2Аn-Z, Strannik, Жора.
Пока надеюсь на живущих в вышеперечисленных городах энтузиастах.Неужели же ходють мимо такой красоты и не отсняли подетально всякие там вкусности и  заклёпочки? Машины-то культовые!
А на Ту-16 в Монино по верхам ведь не полазишь?
По нему(Ту-16)у меня есть:
   два здоровенных толмута каталога деталей планера 1957г.(с                великолепной графикой) на самолет Ту-16А
   техописание планера с подробнейшей геометрией
   техописание на пушечное вооружение
   кое что из описаний авиационного и радиооборуд.
   куски из руководства по обслуживанию и ремонту
   нивелировочные схемы и т.д. и т.п. 
   фото фрагментов планера с разделки с натурными замерами.
А вот живую машину самому с камерой пощупать так и не удается...
Особенно интересует фото подробного расположения оборудования под остеклением штурманской кабины.
В 90-х годах Ту-16 разделывали на 20-ом АРЗ в Пушкине. Вот те машины от "нулёвых",практически, не отличались. Есть фото П.Батуева,но опять таки "общаки", а не "валки".

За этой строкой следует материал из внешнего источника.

-- ==== Sys2Proof/Word.lean ====
section
/-!
DEFINITION. The widths of the block's values (spec/00_scope.md R7, R8, R11): 32-bit registers, arguments and indexes,
16-bit source characters, 8-bit output bytes, 6-bit alphabet values.
-/

namespace Sys2Proof

/-- A register, argument or index word (R7 `ADDR_BITS` = 32, R61 command words). -/
abbrev Word := BitVec 32

/-- The code of one source character (R7 `CHAR_BITS` = 16). -/
abbrev CharCode := BitVec 16

/-- One decoded byte (R8, R42). -/
abbrev Byte := BitVec 8

/-- The value of one alphabet character (R8: "A LUT value is 6 bits"). -/
abbrev Sextet := BitVec 6

/-- A result of unsigned arithmetic on naturals, stored into a 32-bit register (R11: storing keeps bits [31:0]). -/
abbrev Word.ofNat (n : Nat) : Word := BitVec.ofNat 32 n

end Sys2Proof
end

Что же касаемо МиГ-19, то сам отснять могу только то,что найду ближе к Питеру и при свободном доступе к аппарату.

С уважением.

----------


## An-Z

В "галерее" кто то выкладывал фотки с Монино, подозреваю из группы энтузиастов помогающих музею, их пускают и внутрь машин, вот кого надо попросить.. мне как то довелось побывать в Ту-4, внутри практически всё цело, часов нет, ну и так по мелочам.. думаю и Ту-16 в хорошем состоянии.

----------


## vomit airways

> В "галерее" кто то выкладывал фотки с Монино, подозреваю из группы энтузиастов помогающих музею, их пускают и внутрь машин, вот кого надо попросить.. мне как то довелось побывать в Ту-4, внутри практически всё цело, часов нет, ну и так по мелочам.. думаю и Ту-16 в хорошем состоянии.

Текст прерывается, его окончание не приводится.